* **Dataset excerpts**:
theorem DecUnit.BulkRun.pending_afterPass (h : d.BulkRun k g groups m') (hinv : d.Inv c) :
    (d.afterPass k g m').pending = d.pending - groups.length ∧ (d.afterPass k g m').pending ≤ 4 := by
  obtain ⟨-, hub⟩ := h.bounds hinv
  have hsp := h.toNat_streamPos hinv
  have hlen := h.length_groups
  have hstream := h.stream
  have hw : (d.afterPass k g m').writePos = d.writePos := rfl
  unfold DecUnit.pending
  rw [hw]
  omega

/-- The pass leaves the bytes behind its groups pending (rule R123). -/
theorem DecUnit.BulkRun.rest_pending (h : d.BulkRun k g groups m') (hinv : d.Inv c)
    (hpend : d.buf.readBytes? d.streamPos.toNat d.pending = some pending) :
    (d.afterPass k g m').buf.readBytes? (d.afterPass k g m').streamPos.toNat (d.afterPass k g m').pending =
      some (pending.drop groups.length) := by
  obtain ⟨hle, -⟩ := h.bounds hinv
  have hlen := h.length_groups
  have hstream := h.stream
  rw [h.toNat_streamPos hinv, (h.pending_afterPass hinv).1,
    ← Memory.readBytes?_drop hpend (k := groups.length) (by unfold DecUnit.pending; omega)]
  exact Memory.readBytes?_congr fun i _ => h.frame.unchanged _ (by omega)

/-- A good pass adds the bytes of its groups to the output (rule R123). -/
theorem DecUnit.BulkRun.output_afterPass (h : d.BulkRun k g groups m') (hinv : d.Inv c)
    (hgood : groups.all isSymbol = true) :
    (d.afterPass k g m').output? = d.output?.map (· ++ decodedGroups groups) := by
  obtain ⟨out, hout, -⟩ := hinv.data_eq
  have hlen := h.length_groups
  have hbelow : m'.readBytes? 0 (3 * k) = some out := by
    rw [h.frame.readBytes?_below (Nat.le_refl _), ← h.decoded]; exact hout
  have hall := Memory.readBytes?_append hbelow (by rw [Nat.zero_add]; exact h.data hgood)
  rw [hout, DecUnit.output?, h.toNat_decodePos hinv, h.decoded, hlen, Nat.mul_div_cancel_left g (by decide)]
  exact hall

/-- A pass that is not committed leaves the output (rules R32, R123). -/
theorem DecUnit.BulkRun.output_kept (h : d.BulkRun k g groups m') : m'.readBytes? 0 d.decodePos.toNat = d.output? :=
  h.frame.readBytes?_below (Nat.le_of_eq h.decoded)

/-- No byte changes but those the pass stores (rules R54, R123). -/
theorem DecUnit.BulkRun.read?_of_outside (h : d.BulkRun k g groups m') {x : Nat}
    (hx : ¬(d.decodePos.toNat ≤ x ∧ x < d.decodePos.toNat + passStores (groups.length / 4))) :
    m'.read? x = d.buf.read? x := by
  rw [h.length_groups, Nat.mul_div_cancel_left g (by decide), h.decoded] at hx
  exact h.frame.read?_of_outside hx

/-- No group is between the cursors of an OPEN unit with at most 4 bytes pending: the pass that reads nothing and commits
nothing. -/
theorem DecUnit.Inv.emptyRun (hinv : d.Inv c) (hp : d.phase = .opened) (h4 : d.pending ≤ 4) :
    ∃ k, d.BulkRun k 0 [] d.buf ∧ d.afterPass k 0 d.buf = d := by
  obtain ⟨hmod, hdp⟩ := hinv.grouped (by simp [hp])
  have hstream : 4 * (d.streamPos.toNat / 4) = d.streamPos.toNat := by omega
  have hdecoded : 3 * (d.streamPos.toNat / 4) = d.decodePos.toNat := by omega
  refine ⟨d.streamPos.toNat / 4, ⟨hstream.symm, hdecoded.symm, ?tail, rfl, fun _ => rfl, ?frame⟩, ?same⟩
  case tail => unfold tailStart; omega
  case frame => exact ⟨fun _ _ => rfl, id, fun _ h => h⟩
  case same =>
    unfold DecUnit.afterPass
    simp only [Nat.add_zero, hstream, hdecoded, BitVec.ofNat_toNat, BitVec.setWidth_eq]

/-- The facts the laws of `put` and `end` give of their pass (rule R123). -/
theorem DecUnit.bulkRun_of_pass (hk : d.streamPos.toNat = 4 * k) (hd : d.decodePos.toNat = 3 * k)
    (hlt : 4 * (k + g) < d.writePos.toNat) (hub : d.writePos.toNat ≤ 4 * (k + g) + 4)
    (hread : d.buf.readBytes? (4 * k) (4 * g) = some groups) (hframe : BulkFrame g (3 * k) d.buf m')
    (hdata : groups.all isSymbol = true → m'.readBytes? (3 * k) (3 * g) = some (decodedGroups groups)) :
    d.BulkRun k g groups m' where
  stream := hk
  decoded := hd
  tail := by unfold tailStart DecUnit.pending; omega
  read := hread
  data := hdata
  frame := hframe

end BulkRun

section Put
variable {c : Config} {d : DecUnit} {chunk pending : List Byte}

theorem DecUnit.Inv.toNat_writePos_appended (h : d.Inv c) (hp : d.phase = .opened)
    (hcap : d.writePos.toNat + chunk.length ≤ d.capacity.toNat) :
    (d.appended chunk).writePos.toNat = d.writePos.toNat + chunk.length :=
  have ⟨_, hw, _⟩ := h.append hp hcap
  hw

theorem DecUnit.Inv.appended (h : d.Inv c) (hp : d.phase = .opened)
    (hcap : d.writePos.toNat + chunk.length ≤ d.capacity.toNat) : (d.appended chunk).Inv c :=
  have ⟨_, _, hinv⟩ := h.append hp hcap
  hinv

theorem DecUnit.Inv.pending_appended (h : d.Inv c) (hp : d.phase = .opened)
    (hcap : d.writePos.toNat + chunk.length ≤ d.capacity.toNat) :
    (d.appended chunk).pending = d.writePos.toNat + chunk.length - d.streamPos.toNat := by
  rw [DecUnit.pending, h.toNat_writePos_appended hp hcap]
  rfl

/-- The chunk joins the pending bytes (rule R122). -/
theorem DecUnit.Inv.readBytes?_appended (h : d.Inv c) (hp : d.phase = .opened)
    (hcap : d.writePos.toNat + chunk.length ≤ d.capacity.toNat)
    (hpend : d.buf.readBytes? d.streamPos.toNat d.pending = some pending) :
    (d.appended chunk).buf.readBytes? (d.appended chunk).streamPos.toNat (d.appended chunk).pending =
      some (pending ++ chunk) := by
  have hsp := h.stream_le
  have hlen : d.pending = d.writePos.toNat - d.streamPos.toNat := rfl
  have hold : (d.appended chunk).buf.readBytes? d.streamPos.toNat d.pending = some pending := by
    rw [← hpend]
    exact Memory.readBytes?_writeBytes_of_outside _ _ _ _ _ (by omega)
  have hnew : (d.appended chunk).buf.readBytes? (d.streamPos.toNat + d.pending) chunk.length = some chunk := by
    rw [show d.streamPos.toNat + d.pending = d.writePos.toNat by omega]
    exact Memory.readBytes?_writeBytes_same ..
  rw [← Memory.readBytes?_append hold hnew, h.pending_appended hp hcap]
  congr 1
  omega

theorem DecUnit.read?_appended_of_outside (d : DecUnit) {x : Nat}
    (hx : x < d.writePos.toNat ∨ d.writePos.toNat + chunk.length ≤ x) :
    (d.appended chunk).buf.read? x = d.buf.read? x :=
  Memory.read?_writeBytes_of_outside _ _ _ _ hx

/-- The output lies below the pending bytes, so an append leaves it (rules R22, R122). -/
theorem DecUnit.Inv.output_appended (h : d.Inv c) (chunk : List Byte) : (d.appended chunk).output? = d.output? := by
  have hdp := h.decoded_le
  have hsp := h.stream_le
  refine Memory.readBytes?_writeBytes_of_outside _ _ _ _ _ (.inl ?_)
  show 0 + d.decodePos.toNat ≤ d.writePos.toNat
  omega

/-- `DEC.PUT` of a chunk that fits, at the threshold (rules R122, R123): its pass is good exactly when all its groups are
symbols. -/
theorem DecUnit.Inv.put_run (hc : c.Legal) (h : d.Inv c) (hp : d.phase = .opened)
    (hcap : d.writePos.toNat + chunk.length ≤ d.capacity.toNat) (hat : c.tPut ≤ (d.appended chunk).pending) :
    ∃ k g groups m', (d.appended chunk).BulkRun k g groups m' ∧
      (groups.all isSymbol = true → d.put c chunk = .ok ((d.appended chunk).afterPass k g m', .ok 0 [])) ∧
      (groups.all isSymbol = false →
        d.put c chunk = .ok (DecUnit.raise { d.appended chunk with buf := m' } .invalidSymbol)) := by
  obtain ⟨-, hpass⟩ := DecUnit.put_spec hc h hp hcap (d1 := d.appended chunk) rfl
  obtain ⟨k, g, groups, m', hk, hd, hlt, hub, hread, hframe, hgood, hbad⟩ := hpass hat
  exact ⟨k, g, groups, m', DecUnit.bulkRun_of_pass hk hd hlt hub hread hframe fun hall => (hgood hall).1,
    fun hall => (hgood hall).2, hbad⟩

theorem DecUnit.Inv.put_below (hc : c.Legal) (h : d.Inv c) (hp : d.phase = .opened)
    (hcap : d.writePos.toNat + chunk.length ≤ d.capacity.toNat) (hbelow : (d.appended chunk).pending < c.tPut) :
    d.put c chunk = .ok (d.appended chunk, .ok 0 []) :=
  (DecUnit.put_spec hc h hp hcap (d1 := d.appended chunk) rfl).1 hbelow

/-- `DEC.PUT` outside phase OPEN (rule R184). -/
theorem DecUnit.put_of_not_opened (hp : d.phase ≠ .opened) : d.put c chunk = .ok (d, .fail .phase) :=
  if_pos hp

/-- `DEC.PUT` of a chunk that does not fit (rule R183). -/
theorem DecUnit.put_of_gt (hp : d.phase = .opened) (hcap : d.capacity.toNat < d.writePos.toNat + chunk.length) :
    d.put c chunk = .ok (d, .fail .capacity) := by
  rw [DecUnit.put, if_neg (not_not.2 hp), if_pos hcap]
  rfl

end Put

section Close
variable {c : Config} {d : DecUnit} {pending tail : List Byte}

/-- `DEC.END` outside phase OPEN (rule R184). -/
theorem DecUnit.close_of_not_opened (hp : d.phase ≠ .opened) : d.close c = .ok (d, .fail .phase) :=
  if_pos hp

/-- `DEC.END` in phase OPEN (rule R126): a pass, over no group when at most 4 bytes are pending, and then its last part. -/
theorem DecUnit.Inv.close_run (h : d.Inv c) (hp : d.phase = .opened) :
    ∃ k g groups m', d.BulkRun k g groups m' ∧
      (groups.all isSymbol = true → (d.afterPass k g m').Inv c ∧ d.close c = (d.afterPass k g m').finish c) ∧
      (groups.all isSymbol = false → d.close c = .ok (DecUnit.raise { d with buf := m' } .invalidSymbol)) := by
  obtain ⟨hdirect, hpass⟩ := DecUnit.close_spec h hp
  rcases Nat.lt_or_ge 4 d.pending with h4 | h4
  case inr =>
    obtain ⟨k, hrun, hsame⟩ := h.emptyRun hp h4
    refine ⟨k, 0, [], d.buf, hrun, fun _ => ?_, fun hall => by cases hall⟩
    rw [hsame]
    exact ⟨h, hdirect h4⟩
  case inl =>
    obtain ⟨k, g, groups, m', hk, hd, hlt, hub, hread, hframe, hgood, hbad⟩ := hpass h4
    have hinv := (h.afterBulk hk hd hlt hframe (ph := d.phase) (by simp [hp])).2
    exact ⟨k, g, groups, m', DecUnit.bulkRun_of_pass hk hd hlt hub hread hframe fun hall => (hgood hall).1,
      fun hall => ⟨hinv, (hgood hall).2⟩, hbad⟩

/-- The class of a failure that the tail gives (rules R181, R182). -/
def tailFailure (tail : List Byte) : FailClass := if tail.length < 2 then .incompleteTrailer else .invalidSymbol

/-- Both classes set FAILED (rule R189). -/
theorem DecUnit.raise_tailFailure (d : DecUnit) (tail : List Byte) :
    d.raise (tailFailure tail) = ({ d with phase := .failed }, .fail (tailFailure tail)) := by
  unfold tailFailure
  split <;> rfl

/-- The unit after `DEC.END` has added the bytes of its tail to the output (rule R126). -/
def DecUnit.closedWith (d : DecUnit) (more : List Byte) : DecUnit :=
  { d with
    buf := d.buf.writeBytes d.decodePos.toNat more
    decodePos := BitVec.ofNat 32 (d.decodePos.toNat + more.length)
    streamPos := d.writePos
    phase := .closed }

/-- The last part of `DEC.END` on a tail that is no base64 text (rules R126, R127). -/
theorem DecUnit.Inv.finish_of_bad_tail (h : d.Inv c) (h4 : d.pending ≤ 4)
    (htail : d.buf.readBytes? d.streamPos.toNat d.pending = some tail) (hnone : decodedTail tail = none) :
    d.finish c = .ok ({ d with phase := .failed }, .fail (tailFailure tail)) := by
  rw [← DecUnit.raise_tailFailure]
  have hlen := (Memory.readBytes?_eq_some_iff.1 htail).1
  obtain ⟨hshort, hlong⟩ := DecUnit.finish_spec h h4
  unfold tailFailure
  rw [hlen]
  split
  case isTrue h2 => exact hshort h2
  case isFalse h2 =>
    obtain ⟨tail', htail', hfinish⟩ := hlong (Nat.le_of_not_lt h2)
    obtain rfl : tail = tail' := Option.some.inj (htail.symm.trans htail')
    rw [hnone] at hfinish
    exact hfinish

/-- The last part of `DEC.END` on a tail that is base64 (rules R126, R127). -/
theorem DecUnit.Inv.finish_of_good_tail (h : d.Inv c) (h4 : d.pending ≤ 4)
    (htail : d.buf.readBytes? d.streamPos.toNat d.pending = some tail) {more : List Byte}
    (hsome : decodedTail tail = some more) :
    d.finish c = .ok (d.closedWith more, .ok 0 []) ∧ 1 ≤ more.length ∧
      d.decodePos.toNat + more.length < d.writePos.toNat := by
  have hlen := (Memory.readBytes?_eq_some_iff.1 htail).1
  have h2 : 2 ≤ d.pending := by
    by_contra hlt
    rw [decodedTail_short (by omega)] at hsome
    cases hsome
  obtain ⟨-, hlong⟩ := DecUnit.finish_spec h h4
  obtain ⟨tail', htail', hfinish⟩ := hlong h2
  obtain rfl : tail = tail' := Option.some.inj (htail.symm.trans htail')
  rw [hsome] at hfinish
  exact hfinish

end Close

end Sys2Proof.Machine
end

---

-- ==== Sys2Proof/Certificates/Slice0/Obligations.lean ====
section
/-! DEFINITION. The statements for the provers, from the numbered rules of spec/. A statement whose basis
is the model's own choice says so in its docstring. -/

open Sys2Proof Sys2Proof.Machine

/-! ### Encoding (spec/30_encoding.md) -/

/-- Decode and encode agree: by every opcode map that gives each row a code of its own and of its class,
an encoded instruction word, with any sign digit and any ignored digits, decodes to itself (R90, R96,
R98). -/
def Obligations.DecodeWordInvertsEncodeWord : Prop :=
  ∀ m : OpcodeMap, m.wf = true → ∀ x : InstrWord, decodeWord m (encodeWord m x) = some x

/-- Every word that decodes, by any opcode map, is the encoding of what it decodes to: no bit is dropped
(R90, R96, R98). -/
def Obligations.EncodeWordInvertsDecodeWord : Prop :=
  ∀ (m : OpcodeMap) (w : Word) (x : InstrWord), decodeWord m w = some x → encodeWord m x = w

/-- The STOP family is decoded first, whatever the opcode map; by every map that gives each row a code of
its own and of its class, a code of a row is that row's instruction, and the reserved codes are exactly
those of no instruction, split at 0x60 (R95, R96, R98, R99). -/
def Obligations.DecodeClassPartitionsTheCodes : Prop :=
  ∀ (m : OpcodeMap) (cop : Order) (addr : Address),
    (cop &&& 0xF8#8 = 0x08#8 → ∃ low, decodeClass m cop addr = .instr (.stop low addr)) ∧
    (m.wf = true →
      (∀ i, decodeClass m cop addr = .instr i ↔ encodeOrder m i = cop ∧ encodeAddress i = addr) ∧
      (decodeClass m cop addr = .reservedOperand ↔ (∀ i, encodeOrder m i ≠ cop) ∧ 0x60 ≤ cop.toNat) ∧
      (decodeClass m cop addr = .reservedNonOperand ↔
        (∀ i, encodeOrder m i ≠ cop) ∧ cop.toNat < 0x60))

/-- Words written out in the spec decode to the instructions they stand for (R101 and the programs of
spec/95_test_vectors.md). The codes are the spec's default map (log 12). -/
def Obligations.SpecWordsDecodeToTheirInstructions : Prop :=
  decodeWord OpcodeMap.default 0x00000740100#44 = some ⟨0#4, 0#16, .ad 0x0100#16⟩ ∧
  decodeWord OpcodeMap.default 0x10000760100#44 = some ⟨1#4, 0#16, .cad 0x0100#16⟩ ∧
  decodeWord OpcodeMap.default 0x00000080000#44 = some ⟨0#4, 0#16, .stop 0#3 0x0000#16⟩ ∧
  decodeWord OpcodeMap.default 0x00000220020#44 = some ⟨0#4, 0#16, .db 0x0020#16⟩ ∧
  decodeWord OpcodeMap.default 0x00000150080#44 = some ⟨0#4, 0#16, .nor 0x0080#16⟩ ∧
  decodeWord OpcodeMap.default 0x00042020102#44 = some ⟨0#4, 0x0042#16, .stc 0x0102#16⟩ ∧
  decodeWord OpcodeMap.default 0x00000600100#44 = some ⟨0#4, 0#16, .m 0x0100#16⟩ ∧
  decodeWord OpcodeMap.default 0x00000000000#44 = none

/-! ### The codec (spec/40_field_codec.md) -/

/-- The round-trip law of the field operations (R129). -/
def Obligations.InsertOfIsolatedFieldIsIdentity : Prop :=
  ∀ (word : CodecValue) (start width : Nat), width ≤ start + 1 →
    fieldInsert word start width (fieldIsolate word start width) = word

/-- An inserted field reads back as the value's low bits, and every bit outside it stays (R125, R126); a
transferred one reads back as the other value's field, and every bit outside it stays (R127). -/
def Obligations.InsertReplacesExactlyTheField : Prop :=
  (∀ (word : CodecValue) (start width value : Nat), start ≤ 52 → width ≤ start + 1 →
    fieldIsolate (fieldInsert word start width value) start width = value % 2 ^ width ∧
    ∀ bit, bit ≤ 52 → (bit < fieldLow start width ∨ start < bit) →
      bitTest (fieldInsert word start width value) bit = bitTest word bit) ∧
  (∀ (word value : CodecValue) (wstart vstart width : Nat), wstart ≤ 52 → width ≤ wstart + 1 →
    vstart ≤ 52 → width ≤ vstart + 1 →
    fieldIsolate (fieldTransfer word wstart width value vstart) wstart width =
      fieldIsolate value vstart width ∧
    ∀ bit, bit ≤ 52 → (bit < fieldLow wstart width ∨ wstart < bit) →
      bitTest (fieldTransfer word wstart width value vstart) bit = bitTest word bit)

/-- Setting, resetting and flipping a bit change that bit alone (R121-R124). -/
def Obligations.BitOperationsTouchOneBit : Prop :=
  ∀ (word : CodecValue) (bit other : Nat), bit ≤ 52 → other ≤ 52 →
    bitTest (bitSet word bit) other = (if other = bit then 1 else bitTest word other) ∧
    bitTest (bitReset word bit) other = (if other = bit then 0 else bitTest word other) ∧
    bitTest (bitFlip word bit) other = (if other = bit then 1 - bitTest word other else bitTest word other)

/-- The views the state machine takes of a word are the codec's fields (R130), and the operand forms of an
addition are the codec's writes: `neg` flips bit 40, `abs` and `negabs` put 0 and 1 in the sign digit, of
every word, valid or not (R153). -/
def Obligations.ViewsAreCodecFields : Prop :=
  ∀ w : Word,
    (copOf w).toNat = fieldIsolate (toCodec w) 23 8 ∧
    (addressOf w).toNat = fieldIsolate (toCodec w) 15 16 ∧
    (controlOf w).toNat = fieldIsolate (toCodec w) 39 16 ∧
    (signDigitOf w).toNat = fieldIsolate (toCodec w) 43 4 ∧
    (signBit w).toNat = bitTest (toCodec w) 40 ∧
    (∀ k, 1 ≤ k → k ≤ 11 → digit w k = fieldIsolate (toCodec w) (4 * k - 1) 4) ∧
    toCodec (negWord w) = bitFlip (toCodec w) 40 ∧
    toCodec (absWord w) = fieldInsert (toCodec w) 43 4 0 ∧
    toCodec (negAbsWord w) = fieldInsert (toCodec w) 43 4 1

---

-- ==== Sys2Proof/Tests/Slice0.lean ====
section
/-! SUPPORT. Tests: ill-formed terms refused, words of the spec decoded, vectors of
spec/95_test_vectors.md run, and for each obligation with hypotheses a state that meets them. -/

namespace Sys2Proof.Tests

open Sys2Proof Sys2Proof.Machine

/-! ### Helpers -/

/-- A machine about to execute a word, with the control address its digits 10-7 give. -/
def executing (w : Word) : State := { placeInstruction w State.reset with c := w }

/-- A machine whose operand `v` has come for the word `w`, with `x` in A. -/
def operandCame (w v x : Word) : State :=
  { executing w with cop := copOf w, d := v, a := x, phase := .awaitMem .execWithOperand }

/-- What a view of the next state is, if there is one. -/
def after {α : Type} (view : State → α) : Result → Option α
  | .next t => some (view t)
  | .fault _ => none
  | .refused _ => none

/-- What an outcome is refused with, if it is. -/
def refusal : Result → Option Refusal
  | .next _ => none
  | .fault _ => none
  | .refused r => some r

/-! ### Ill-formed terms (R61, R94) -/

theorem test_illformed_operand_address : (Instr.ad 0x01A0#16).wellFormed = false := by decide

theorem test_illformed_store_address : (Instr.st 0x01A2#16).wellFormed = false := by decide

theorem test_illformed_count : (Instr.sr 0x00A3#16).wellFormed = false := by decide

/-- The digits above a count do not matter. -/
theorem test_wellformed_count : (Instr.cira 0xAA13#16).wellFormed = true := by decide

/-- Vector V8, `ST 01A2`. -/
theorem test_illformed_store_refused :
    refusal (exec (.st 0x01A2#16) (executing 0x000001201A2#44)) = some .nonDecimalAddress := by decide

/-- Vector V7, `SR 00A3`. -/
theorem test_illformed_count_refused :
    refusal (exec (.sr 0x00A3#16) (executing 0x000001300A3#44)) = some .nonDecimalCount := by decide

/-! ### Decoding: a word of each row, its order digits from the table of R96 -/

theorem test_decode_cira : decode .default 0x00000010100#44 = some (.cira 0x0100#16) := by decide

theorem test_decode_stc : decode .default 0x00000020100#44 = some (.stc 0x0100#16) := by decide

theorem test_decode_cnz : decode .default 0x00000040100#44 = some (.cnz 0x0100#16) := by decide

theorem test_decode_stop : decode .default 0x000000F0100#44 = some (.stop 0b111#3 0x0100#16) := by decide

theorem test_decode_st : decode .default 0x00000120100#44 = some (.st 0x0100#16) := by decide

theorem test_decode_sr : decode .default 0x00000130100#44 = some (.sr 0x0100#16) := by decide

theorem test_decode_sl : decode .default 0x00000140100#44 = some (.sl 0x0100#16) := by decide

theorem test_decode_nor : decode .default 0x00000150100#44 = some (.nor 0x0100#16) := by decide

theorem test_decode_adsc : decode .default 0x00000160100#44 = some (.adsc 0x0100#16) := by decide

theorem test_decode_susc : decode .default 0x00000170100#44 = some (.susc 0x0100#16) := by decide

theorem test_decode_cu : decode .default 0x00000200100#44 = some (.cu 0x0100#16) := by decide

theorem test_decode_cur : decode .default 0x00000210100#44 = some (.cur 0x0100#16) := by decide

* **Your assignment**: Out of the data above, set down the lines from the one with "the programs of" to the one with "def Obligations.InsertReplacesExactlyTheField : Prop", both included, exactly as written and with no additions.

* **Answer**:
/-- Words written out in the spec decode to the instructions they stand for (R101 and the programs of
spec/95_test_vectors.md). The codes are the spec's default map (log 12). -/
def Obligations.SpecWordsDecodeToTheirInstructions : Prop :=
  decodeWord OpcodeMap.default 0x00000740100#44 = some ⟨0#4, 0#16, .ad 0x0100#16⟩ ∧
  decodeWord OpcodeMap.default 0x10000760100#44 = some ⟨1#4, 0#16, .cad 0x0100#16⟩ ∧
  decodeWord OpcodeMap.default 0x00000080000#44 = some ⟨0#4, 0#16, .stop 0#3 0x0000#16⟩ ∧
  decodeWord OpcodeMap.default 0x00000220020#44 = some ⟨0#4, 0#16, .db 0x0020#16⟩ ∧
  decodeWord OpcodeMap.default 0x00000150080#44 = some ⟨0#4, 0#16, .nor 0x0080#16⟩ ∧
  decodeWord OpcodeMap.default 0x00042020102#44 = some ⟨0#4, 0x0042#16, .stc 0x0102#16⟩ ∧
  decodeWord OpcodeMap.default 0x00000600100#44 = some ⟨0#4, 0#16, .m 0x0100#16⟩ ∧
  decodeWord OpcodeMap.default 0x00000000000#44 = none

/-! ### The codec (spec/40_field_codec.md) -/

/-- The round-trip law of the field operations (R129). -/
def Obligations.InsertOfIsolatedFieldIsIdentity : Prop :=
  ∀ (word : CodecValue) (start width : Nat), width ≤ start + 1 →
    fieldInsert word start width (fieldIsolate word start width) = word

/-- An inserted field reads back as the value's low bits, and every bit outside it stays (R125, R126); a
transferred one reads back as the other value's field, and every bit outside it stays (R127). -/
def Obligations.InsertReplacesExactlyTheField : Prop :=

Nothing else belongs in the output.